Monday, May 16, 2011

To tattoo or not to tattoo. Have you?

Extreme full-head tattoo, nicely (perhaps ironically?)
accessorised with a conservative tie.
Image source: http://www.ultimatetattooexpo.com/
There is a certain something I lack. Something that not everyone, but many others, do have. I would see these folk out and about with theirs and think "Am I a little odd, backward even, to not possess such an item". The item in question being a tattoo.
Then I moved to Coolgardie/Kalgoorlie and my nakedness really stuck out like the proverbial, ahem, canine appendages.
Here it appears so uncommon to be uninked it puts me on the verge of freak territory. I'd guess there are more tattoos here than there are people.
I did a quick yet highly scientific survey while in the main street one recent afternoon and spied six separate tattoos over a total of eight men, three over a total of six women and one dog with its ruff area shaved and 'Freo Rulz' inked there. (Yes I made that last bit up, but people do love their tats around here. As well as football and mangled English, so it's entirely possible such a dog exists).
And that was just the ones visible on a mild May day.
I don't have an aversion to tattoos - or needles - but have never felt the urge to get one. In my mother's words, "they just don't appeal to me".
Excepting tattoos that form part of the owner's ethnic culture, for instance Maori tattoos, I've always viewed them as an expression of a kind of hardcore, rocker culture. So, and maybe it's the purist streak in me, but I think a tattoo should either stick to those origins or represent some other deeply important part of the owner's identity they wish to express. I can't help thinking that anything else is just a tacky tattoo gained for the sake of getting a tattoo.
My sister-in-law, for example, has several of what I'd describe as the above-mentioned rock-chick genre. Not everyone could pull them off but they look great on her because they suit her rock music-loving, live-life-loud-and-full personality.
Whenever I had that 'I don't think I'd like to get a tattoo because what the hell would I get' conversation people said 'oh, you could get a nice flower, or a sun or dolphin or something'. Which, despite their good intentions, makes me want to gag.

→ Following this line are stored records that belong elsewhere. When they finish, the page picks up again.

theorem Driver.serve_idle (sc : Scanner) (now : Stamp) (n : Nat) (d : Driver) :
    d.Onward (Driver.serve sc now false n d).1 ∧ d.Unasked (Driver.serve sc now false n d).1
      ∧ ∀ m ∈ (Driver.serve sc now false n d).2, ∃ p, m = .tripOutcome p ∨ m = .closeWithdrawn p := by
  induction n generalizing d with
  | zero => exact ⟨.refl d, .refl d, fun m hm => absurd hm List.not_mem_nil⟩
  | succ n ih =>
    unfold Driver.serve
    split
    · exact ⟨.refl d, .refl d, fun m hm => absurd hm List.not_mem_nil⟩
    · split
      · exact ⟨.refl d, .refl d, fun m hm => absurd hm List.not_mem_nil⟩
      · next id rest hqueue =>
        obtain ⟨hself, hother, hrest, hnotices⟩ := ({ d with pulseQueue := rest } : Driver).judgeHead_idle sc now id
        have hsame := ({ d with pulseQueue := rest } : Driver).sameBut_judgeHead sc now false id
        generalize ({ d with pulseQueue := rest } : Driver).judgeHead sc now false id = r at *
        obtain ⟨honward, hunasked, hmore⟩ := ih r.1
        have hpop : ∀ q, ({ d with pulseQueue := rest } : Driver).pulse (.trip q) = d.pulse (.trip q) := fun q => by
          cases q <;> rfl
        have hhead : d.Onward r.1 := by
          refine Driver.SameBut.onward ⟨fun ch => (hsame.1 ch).trans (by cases ch <;> rfl),
            fun ch => (hsame.2 ch).trans (by cases ch <;> rfl)⟩ fun q hq => ?_
          by_cases hid : PulseId.trip q = id
          · rw [hid]
            exact hself q hid.symm
          · rwa [hother q hid, hpop]
        have hpopped : d.Unasked r.1 := by
          refine ⟨fun ⟨hnodup, hqueued⟩ => ?_, fun ⟨_, hqueued⟩ q hq => ?_⟩
          · rw [hqueue] at hnodup hqueued
            obtain ⟨hnot, hnd⟩ := List.nodup_cons.1 hnodup
            refine ⟨by rw [hrest]; exact hnd, fun q hq => ?_⟩
            rw [hrest] at hq
            have hid : PulseId.trip q ≠ id := fun h => hnot (h ▸ hq)
            rw [hother q hid, hpop]
            exact hqueued q (List.mem_cons_of_mem _ hq)
          · have hid : PulseId.trip q ≠ id := fun h => hq (hqueued q (by rw [hqueue, h]; exact List.mem_cons_self))
            rw [hother q hid, hpop]
        refine ⟨hhead.trans honward, hpopped.trans hunasked, fun m hm => ?_⟩
        rw [Driven.next_snd] at hm
        exact (List.mem_append.1 hm).elim (hnotices m) (hmore m)

end

end Sys2Proof.Machine
end


section
/-! PROOFS. The zone brought up to a stage (R101 to R107), and what the rest of the event makes of it. -/

namespace Sys2Proof.Machine

/-! ### Acts that take nothing back, and acts that ask for no trip -/

/-- SAFE is asked for: the SAFE wait stands, or both HOLD channels are asserted (R107). -/
def Actors.SafeMet (a : Actors) : Prop :=
  a.seq.safeWait = true ∨ (a.drv.valve.asserted = true ∧ a.drv.coolstop.asserted = true)

/-- Both trips have been asked for. -/
def Actors.TripsAsked (a : Actors) : Prop := ∀ p, (a.drv.pulse (.trip p)).state ≠ .ready

structure Actors.Onward (a b : Actors) : Prop where
  drv : a.drv.Onward b.drv
  wait : a.seq.safeWait = true → b.SafeMet

structure Actors.Unasked (a b : Actors) : Prop where
  drv : a.drv.Unasked b.drv
  grace : b.seq.grace = a.seq.grace
  wait : a.drv.TripsQueued → a.seq.safeWait = true → ∀ p, (a.drv.pulse (.trip p)).state = .ready → b.seq.safeWait = true

section
variable {a b c : Actors} {v : View}

theorem Actors.Onward.refl (a : Actors) : a.Onward a := ⟨.refl _, .inl⟩

theorem Actors.Onward.safeMet (h : a.Onward b) (ha : a.SafeMet) : b.SafeMet :=
  ha.elim h.wait fun ⟨hv, hc⟩ => .inr ⟨h.drv.holds .valve hv, h.drv.holds .coolstop hc⟩

theorem Actors.Onward.tripsAsked (h : a.Onward b) (ha : a.TripsAsked) : b.TripsAsked := fun p => h.drv.gone p (ha p)

theorem Actors.Onward.trans (h : a.Onward b) (k : b.Onward c) : a.Onward c := ⟨h.drv.trans k.drv, k.safeMet ∘ h.wait⟩

theorem Actors.Onward.of_drv (hdrv : a.drv.Onward b.drv) (hwait : b.seq.safeWait = a.seq.safeWait) : a.Onward b :=
  ⟨hdrv, fun h => .inl (hwait.trans h)⟩

theorem Actors.Unasked.refl (a : Actors) : a.Unasked a := ⟨.refl _, rfl, fun _ h _ _ => h⟩

theorem Actors.Unasked.trans (h : a.Unasked b) (k : b.Unasked c) : a.Unasked c where
  drv := h.drv.trans k.drv
  grace := k.grace.trans h.grace
  wait hq hw p hp := by
    have hsame := h.drv.trips hq p (by rw [hp]; exact nofun)
    exact k.wait (h.drv.queue hq) (h.wait hq hw p hp) p (by rw [hsame]; exact hp)

theorem Actors.Unasked.of_drv (hdrv : a.drv.Unasked b.drv) (hgrace : b.seq.grace = a.seq.grace)
    (hwait : a.seq.safeWait = true → b.seq.safeWait = true) : a.Unasked b := ⟨hdrv, hgrace, fun _ h _ _ => hwait h⟩

/-! ### Notices -/

theorem Actors.onward_tripOutcome (a : Actors) (v : View) : a.Onward (a.tripOutcome v) := by
  unfold Actors.tripOutcome
  split
  · exact ⟨a.drv.onward_assertSafe v, fun _ => .inr (a.drv.assertSafe_asserts v)⟩
  · exact .refl a

theorem Actors.unasked_tripOutcome (a : Actors) (v : View) : a.Unasked (a.tripOutcome v) := by
  unfold Actors.tripOutcome
  split
  · next h =>
    rw [Bool.and_eq_true, Driver.tripsEnded_iff] at h
    refine ⟨a.drv.unasked_assertSafe v, rfl, fun _ _ p hp => ?_⟩
    rcases h.2 p with hended | hended <;> cases hp.symm.trans hended
  · exact .refl a

theorem Actors.onward_hear (a : Actors) (v : View) (n : Notice) : a.Onward (a.hear v n) := by
  cases n with
  | tripOutcome p => exact a.onward_tripOutcome v
  | _ => exact .of_drv (.refl _) rfl

theorem Actors.unasked_hear (a : Actors) (v : View) (n : Notice) : a.Unasked (a.hear v n) := by
  cases n with
  | tripOutcome p => exact a.unasked_tripOutcome v
  | _ => exact .of_drv (.refl _) rfl id

theorem Actors.onward_hearAll (v : View) (ns : List Notice) (a : Actors) : a.Onward (ns.foldl (fun a n => a.hear v n) a) := by
  induction ns generalizing a with
  | nil => exact .refl a
  | cons n ns ih => exact (a.onward_hear v n).trans (ih _)

theorem Actors.unasked_hearAll (v : View) (ns : List Notice) (a : Actors) :
    a.Unasked (ns.foldl (fun a n => a.hear v n) a) := by
  induction ns generalizing a with
  | nil => exact .refl a
  | cons n ns ih => exact (a.unasked_hear v n).trans (ih _)

theorem Actors.onward_drive (f : Driver → Driven) (h : a.drv.Onward (f a.drv).1) : a.Onward (a.drive v f) :=
  Actors.Onward.trans (b := a.withDrv (f a.drv).1) (.of_drv h rfl) (Actors.onward_hearAll v _ _)

theorem Actors.unasked_drive (f : Driver → Driven) (h : a.drv.Unasked (f a.drv).1) : a.Unasked (a.drive v f) :=
  Actors.Unasked.trans (b := a.withDrv (f a.drv).1) (.of_drv h rfl id) (Actors.unasked_hearAll v _ _)

/-! ### Trip requests and the end of the grace (R104, R129) -/

theorem Actors.onward_tripOne (a : Actors) (v : View) (p : Pdu) : a.Onward (a.tripOne v p) := by
  unfold Actors.tripOne
  split
  · exact Actors.onward_drive _ (a.drv.onward_requestTrip v.scanner v.now p)
  · exact .refl a

theorem Actors.tripOne_asked (a : Actors) (v : View) (p : Pdu) : ((a.tripOne v p).drv.pulse (.trip p)).state ≠ .ready := by
  unfold Actors.tripOne
  split
  · exact (Actors.onward_hearAll v _ (a.withDrv (a.drv.requestTrip v.scanner v.now p).1)).drv.gone p
      (a.drv.requestTrip_trips v.scanner v.now p).1
  · next h => exact h

theorem Actors.onward_tripReady (a : Actors) (v : View) : a.Onward (a.tripReady v) :=
  (a.onward_tripOne v .a).trans (Actors.onward_tripOne _ v .b)

theorem Actors.tripReady_asked (a : Actors) (v : View) : (a.tripReady v).TripsAsked := by
  intro p
  rw [a.tripReady_eq v]
  cases p with
  | a => exact (Actors.onward_tripOne _ v .b).drv.gone .a (a.tripOne_asked v .a)
  | b => exact Actors.tripOne_asked _ v .b

theorem Actors.tripReady_of_asked (v : View) (h : a.TripsAsked) : a.tripReady v = a := by
  have hone : ∀ p, a.tripOne v p = a := fun p => if_neg (h p)
  rw [a.tripReady_eq v, hone, hone]

theorem Actors.tripReady_grace (a : Actors) (v : View) : (a.tripReady v).seq.grace = a.seq.grace := by
  rw [(a.driveOnly_tripReady v).2]

theorem Actors.endGrace_of_running {expiry : Stamp} (h : a.seq.grace = .running expiry) :
    (a.endGrace v).seq.grace = .ended ∧ (a.endGrace v).TripsAsked := by
  have hend : a.endGrace v = (a.withSeq { a.seq with grace := .ended }).tripReady v := by
    unfold Actors.endGrace
    rw [h]
  rw [hend]
  exact ⟨Actors.tripReady_grace _ v, Actors.tripReady_asked _ v⟩

theorem Actors.endGrace_of_not (v : View) (h : ∀ e, a.seq.grace ≠ .running e) : a.endGrace v = a := by
  unfold Actors.endGrace
  split
  · next e he => exact absurd he (h e)
  · rfl
  · rfl

theorem Actors.onward_endGrace (a : Actors) (v : View) : a.Onward (a.endGrace v) := by
  unfold Actors.endGrace
  split
  · exact Actors.Onward.trans (b := a.withSeq { a.seq with grace := .ended }) (.of_drv (.refl _) rfl)
      (Actors.onward_tripReady _ v)
  · exact .refl a
  · exact .refl a

/-! ### What each stage asks for (R101, R103, R107) -/

theorem Actors.onward_bringIsolate (a : Actors) (v : View) : a.Onward (a.bringIsolate v) := by
  unfold Actors.bringIsolate Actors.cutAtStart
  split
  · have hset : a.Onward (a.withSeq { a.seq with grace := .running (later v.now v.profile.grace) }) := .of_drv (.refl _) rfl
    split
    · exact hset.trans (Actors.onward_endGrace _ v)
    · exact hset
  · exact .refl a
  · exact a.onward_tripReady v

theorem Actors.onward_bringSafe (a : Actors) (v : View) : a.Onward (a.bringSafe v) := by
  unfold Actors.bringSafe
  split
  · exact .refl a
  · split
    · exact .of_drv (a.drv.onward_assertSafe v) rfl
    · exact ⟨.refl _, fun _ => .inl rfl⟩

theorem Actors.bringSafe_met (a : Actors) (v : View) : (a.bringSafe v).SafeMet := by
  unfold Actors.bringSafe
  split
  · next h => exact .inr (by simpa using h)
  · split
    · exact .inr (a.drv.assertSafe_asserts v)
    · exact .inl rfl

theorem Actors.unasked_bringSafe (a : Actors) (v : View) : a.Unasked (a.bringSafe v) := by
  unfold Actors.bringSafe
  split
  · exact .refl a
  · split
    · exact .of_drv (a.drv.unasked_assertSafe v) rfl id
    · exact .of_drv (.refl _) rfl fun _ => rfl

theorem Actors.bringSafe_waits (v : View) (hsafe : ¬ (a.drv.valve.asserted = true ∧ a.drv.coolstop.asserted = true))
    {p : Pdu} (hp : (a.drv.pulse (.trip p)).state = .ready) : (a.bringSafe v).seq.safeWait = true := by
  have hopen : ¬ a.drv.tripsEnded = true := fun h => by
    rcases a.drv.tripsEnded_iff.1 h p with hended | hended <;> cases hp.symm.trans hended
  unfold Actors.bringSafe
  rw [if_neg (by simpa using hsafe), if_neg hopen]
  rfl

/-- The cuts tested as a grace starts (R103). -/
def Actors.CutsAtStart (a : Actors) (v : View) : Prop := v.scanner.active 5 = true ∨ a.grade7 v = true

theorem Actors.bringIsolate_cut (hgrace : a.seq.grace = .none) (hcut : a.CutsAtStart v) :
    (a.bringIsolate v).seq.grace = .ended ∧ (a.bringIsolate v).TripsAsked := by
  have hbring : a.bringIsolate v
      = (a.withSeq { a.seq with grace := .running (later v.now v.profile.grace) }).endGrace v := by
    unfold Actors.bringIsolate Actors.cutAtStart
    rw [hgrace]
    exact if_pos (show (v.scanner.active 5 || a.grade7 v) = true by simpa [Actors.CutsAtStart] using hcut)
  rw [hbring]
  exact Actors.endGrace_of_running rfl

theorem Actors.bringIsolate_starts (hgrace : a.seq.grace = .none) (hcut : ¬ a.CutsAtStart v) :
    a.bringIsolate v = a.withSeq { a.seq with grace := .running (later v.now v.profile.grace) } := by
  unfold Actors.bringIsolate Actors.cutAtStart
  rw [hgrace]
  exact if_neg (show ¬ (v.scanner.active 5 || a.grade7 v) = true by simpa [Actors.CutsAtStart] using hcut)

theorem Actors.bringIsolate_ended (hgrace : a.seq.grace = .ended) : a.bringIsolate v = a.tripReady v := by
  unfold Actors.bringIsolate
  rw [hgrace]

I do like flowers. But not enough to stamp one on me. The fake ones I stick in vases around my house is enough flower-tackiness for one person.
The sun is lovely, I'll give you that. But I'm not exactly sunny myself.

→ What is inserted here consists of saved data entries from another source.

/-- A miss taken by LC, the Bay Table and DS: counted to at most 255, the third makes the bay LOST, stale and announced, and no
other reading and no frost, fuel or door field moves; the third send of a start is given up and is a start failure of a GRANTED
bay; a STOPPING bay LOST with its timer spent is abandoned (01 R11 to R13, R21, 02 R41, 04 R76, R78, R84). -/
structure MissTaken (s t : State) (b : Nat) (carried : Option LoopCmd) (r r' : Bay) : Prop where
  count : r'.loop.missCount = min (r.loop.missCount + 1) 255
  plan : PlanPart r r'
  frost : r'.frost = r.frost
  fuel : r'.fuel = r.fuel
  door : r'.door = r.door
  lost : r.loop.missCount + 1 = 3 → r.loop.presence ≠ .lost →
    r'.loop.presence = .lost ∧ r'.loop.lostReported = true ∧ r'.readings = { r.readings with stale := true } ∧
      t.reported .office .bayLost b
  other : r.loop.missCount + 1 ≠ 3 ∨ r.loop.presence = .lost →
    r'.loop.presence = r.loop.presence ∧ r'.loop.lostReported = r.loop.lostReported ∧ r'.readings = r.readings
  others : OthersGrantOnly b s t
  claims : t.claims = s.claims
  posts : Posts s.ports t.ports
  stands : ¬r.LostWhileStopping → ¬(r.ThirdSend carried ∧ r.defrost.state = .granted) →
    r'.defrost = r.defrost ∧ t.queue = s.queue
  abandoned : r.LostWhileStopping → b ∉ s.queuedBays →
    t.reported .office .defrostAbandoned b ∧ DripEntered s t b r r' r.defrost.ended
  failed : r.ThirdSend carried → r.defrost.state = .granted → b ∉ s.queuedBays →
    t.reported .office .defrostStartFailed b ∧ (2 ≤ r.defrost.startFailures → t.reported .office .defrostRefused b) ∧
      DripEntered s t b r r' r.defrost.startFailed

/-- A bay's fuel record as a recomputation leaves it: the endurance from the level and the rate as stored, with its flags; the
fuel state graded from the state held, but of a LOST bay held; the SHORT flag by the departure check at the clock (05 R92 to
R100). -/
structure FuelRecomputed (clock : Option Nat) (held : FuelState) (r : Bay) : Prop where
  estimated : r.fuel.estimated = decide (r.readings.burnRate = 0)
  noLevel : r.readings.fuelLevel = none → r.fuel.endurance = none ∧ r.fuel.saturated = false
  quotient : ∀ l q, r.readings.fuelLevel = some l →
    q = l * r.settings.capacity * 6 / (if r.readings.burnRate = 0 then r.settings.burnEstimate else r.readings.burnRate) →
    r.fuel.endurance = some (if 65535 < q then 65535 else q) ∧ r.fuel.saturated = decide (65535 < q)
  lost : r.loop.presence = .lost → r.fuel.state = held
  ungraded : r.loop.presence ≠ .lost → r.fuel.endurance = none → r.fuel.state = .unknown
  graded : r.loop.presence ≠ .lost → ∀ e, r.fuel.endurance = some e →
    (e < r.settings.criticalLimit → r.fuel.state = .critical) ∧
    (r.settings.criticalLimit ≤ e → e < r.settings.lowLimit → r.fuel.state = .low) ∧
    (r.settings.criticalLimit ≤ e → r.settings.lowLimit ≤ e → e < r.settings.lowLimit + r.settings.hysteresis →
      r.fuel.state = if held = .low ∨ held = .critical then .low else .ok) ∧
    (r.settings.criticalLimit ≤ e → r.settings.lowLimit + r.settings.hysteresis ≤ e → r.fuel.state = .ok)
  short : r.fuel.short = match clock with
    | some m => r.shortAt m
    | none => false

/-- The events of a recomputation: one for a changed fuel state, FUEL_SHORT where the flag is set from clear (05 R97, R100). -/
def FuelReported (t : State) (b : Nat) (r r' : Bay) : Prop :=
  (r'.fuel.state ≠ r.fuel.state → t.reported .fuel r'.fuel.state.event b) ∧
    (r'.fuel.short = true → r.fuel.short = false → t.reported .fuel .fuelShort b)

/-- FUEL_SHORT is posted for every bay whose SHORT flag a command sets from clear (05 R100). -/
def ShortReported (s t : State) : Prop :=
  ∀ b r r', s.bay? b = some r → t.bay? b = some r' → r'.fuel.short = true → r.fuel.short = false →
    t.reported .fuel .fuelShort b

/-- The pending plan is in force after an application within a command: the generation advanced, the committed plan
replaced, every bay resolved with its level recomputed; kept bays with their frost record, interval and readings and their fuel
recomputed; added bays with a fresh record, dropped bays gone with their claims and their defrosts, and PLAN_APPLIED reported; the
ports take the events and keep all else but their claim counts (03 R60, R61, 04 R89, 05 R92, R109, 07 R138, 08 R159 to R161; logs 27, 39). -/
structure PlanApplied (s t : State) : Prop where
  generation : t.generation = if 65535 ≤ s.generation then 1 else s.generation + 1
  yard : t.yard = s.staged.yard
  rows : t.rows = s.staged.rows
  staged : t.staged = s.staged
  pending : t.commitPending = false
  marked : t.marked = []
  addresses : keysOf t.bays = keysOf s.staged.bays
  fallback : t.fallback = s.staged.yard.only.fallbackProfile
  resolved : ∀ b e, findKey b s.staged.bays = some e → ∃ r', t.bay? b = some r' ∧ r'.entry = e ∧
    r'.settings = s.staged.resolve e ∧ r'.frost.urgency = (t.thresholds r').level r'.frost.debt ∧
    (∀ r, s.bay? b = some r → r'.frost = { r.frost with urgency := r'.frost.urgency } ∧
      r'.door = { r.door with beaconConfirmed := r'.door.beaconConfirmed } ∧
      r'.readings = { r.readings with
        stale := r'.readings.stale
        sourceInUse := if r.readings.reportedSource = .engine ∧ e.genset ≠ 1 then .none else r.readings.reportedSource } ∧
      FuelRecomputed t.clock r.fuel.state r' ∧ FuelReported t b r r') ∧
    (s.bay? b = none → r'.loop.presence = .pending ∧ r'.loop.baseline = none ∧ r'.loop.flight = none ∧ r'.frost.debt = 0 ∧
      r'.frost.intervalCount = 0 ∧ r'.frost.overdue = false ∧ r'.frost.doorSeconds = 0 ∧
      r'.frost.accrualEnd = s.now + r'.settings.ai * 60 * 40 ∧ r'.readings.door = .unknown ∧
      r'.readings.stale = true ∧ r'.fuel.endurance = none ∧ r'.fuel.state = .unknown ∧ r'.fuel.short = false ∧
      r'.door.state = .shut ∧ r'.door.beaconConfirmed = none ∧
      (r'.frost.urgency = .none → b ∉ s.queuedBays → r'.defrost.state = .clear ∧ r'.defrost.slot = false ∧
        r'.defrost.want = none ∧ r'.defrost.timer = .absent ∧ r'.defrost.startFailures = 0 ∧ r'.defrost.refusal = false))
  dropped : ∀ b, (s.bay? b).isSome = true → findKey b s.staged.bays = none → t.claimOf b = none ∧ b ∉ t.queuedBays
  claims : ∀ b, ((s.bay? b).isSome = true → (findKey b s.staged.bays).isSome = true) → t.claimOf b = s.claimOf b
  revoked : ∀ b c, (s.bay? b).isSome = true → findKey b s.staged.bays = none → s.claimOf b = some c →
    t.reported c.holder .claimRevoked b
  abandoned : ∀ b r, s.bay? b = some r → findKey b s.staged.bays = none →
    r.defrost.state ∈ [DefrostState.running, .stopping, .unknown] → t.reported .office .defrostAbandoned b
  report : t.reported .office .planApplied 0
  ports : t.Posted s.ports

/-- The kept bays' presence, stale mark and beacon state stand through an application (08 R160). -/
def KeptRecordsStand (s t : State) : Prop :=
  ∀ b r, s.bay? b = some r → (findKey b s.staged.bays).isSome = true → ∃ r', t.bay? b = some r' ∧
    r'.loop.presence = r.loop.presence ∧ r'.loop.missCount = r.loop.missCount ∧
    r'.loop.lostReported = r.loop.lostReported ∧ r'.readings.stale = r.readings.stale ∧ r'.door = r.door

/-- The kept bays' defrost records stand through an application in one mode, a CLEAR or QUEUED bay's but for its recomputed
level (03 R61, 04 R89); a bay that is not QUEUED stands in no entry of the queue. -/
def KeptDefrostsStand (s t : State) : Prop :=
  ∀ b r, s.bay? b = some r → (findKey b s.staged.bays).isSome = true → (r.defrost.state ≠ .queued → b ∉ s.queuedBays) →
    ∃ r', t.bay? b = some r' ∧ LevelTaken s t b r r' ∧
      (r.defrost.state ∉ [DefrostState.clear, .queued] → r'.defrost = r.defrost)

/-- The silence timer as an applied commit's limit leaves it: absent under a limit of 0 (but in OFF, where none runs), started
with a limit that was 0 before, else at the length it runs (09 R181; log 39). -/
def SilenceTimerCommitted (s t : State) : Prop :=
  t.silenceTimer =
    if t.yard.only.silenceLimit = 0 then if s.silence = .off then s.silenceTimer else none
    else if s.yard.only.silenceLimit = 0 ∧ s.silence ≠ .watching then
      some ⟨s.now + t.yard.only.silenceLimit * 40, t.yard.only.silenceLimit⟩
    else s.silenceTimer

/-- The silence settings of an applied commit have taken effect (09 R181). -/
structure SilenceCommitted (s t : State) : Prop where
  timer : SilenceTimerCommitted s t
  saved : t.savedMode = s.savedMode
  silence : t.silence =
    if s.silence = .silent then .silent
    else if t.yard.only.silenceLimit = 0 then .off
    else if s.yard.only.silenceLimit = 0 then .watching
    else s.silence

/-- An applied commit within a command that also ends SILENT (09 R179 to R181). -/
structure SilenceEnded (s t : State) : Prop where
  timer : SilenceTimerCommitted s t
  saved : t.savedMode = none
  silence : t.silence = if t.yard.only.silenceLimit = 0 then .off else .watching

/-- The bay whose slot a state has in progress, and whether it is a watch slot. -/
def State.slotFor (s : State) : Option (Nat × Bool) := s.slot.map fun sl => (sl.bay, sl.watch)

/-- Something has happened within a command after which R69 calls for a selection run: a bay joined the queue, a slot freed, a
queued bay's level changed, a withdrawn bay was restored, the mode changed to RUN or FALLBACK, the shed state left or came to
NORMAL, a commit was applied, a claim on a queued bay ended. -/
inductive SelectionDue (s t : State) : Prop where
  | joined : s.lastJoin < t.lastJoin → SelectionDue s t
  | freed : t.slotHolders < s.slotHolders → SelectionDue s t
  | level (b : Nat) (r r' : Bay) : s.bay? b = some r → r.defrost.state = .queued → t.bay? b = some r' →
      r'.frost.urgency ≠ r.frost.urgency → SelectionDue s t
  | restored (b : Nat) : s.inDefrost b .granted = true → t.inDefrost b .queued = true → SelectionDue s t
  | mode : t.mode ≠ s.mode → t.mode = .run ∨ t.mode = .fallback → SelectionDue s t
  | shed : t.shed ≠ s.shed → s.shed = .normal ∨ t.shed = .normal → SelectionDue s t
  | commit : t.generation ≠ s.generation → SelectionDue s t
  | claim (b : Nat) : s.inDefrost b .queued = true → s.claimed b = true → t.claimed b = false → SelectionDue s t

end Sys2Proof.Machine
end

As for dolphins, they're very nice swimming about in the sea but I don't feel a resounding connection to them.
So, I believe I'll remain ink-free for the foreseeable future.
Now, there is something about tattoos that sparks my curiosity. And that is the craze for ones declaring the name, and sometimes birthdate, of one's progeny. Given countless generations of parents experienced the wonders of parenthood without accompanying tattoos, what is so compelling about them now? Can anyone fill me in?

So, what about you? Do you have any tattoos, and if so, what is their significance to you? Do you plan to get one, or add to your collection? Or are you someone who's changed their mind and had ink removed?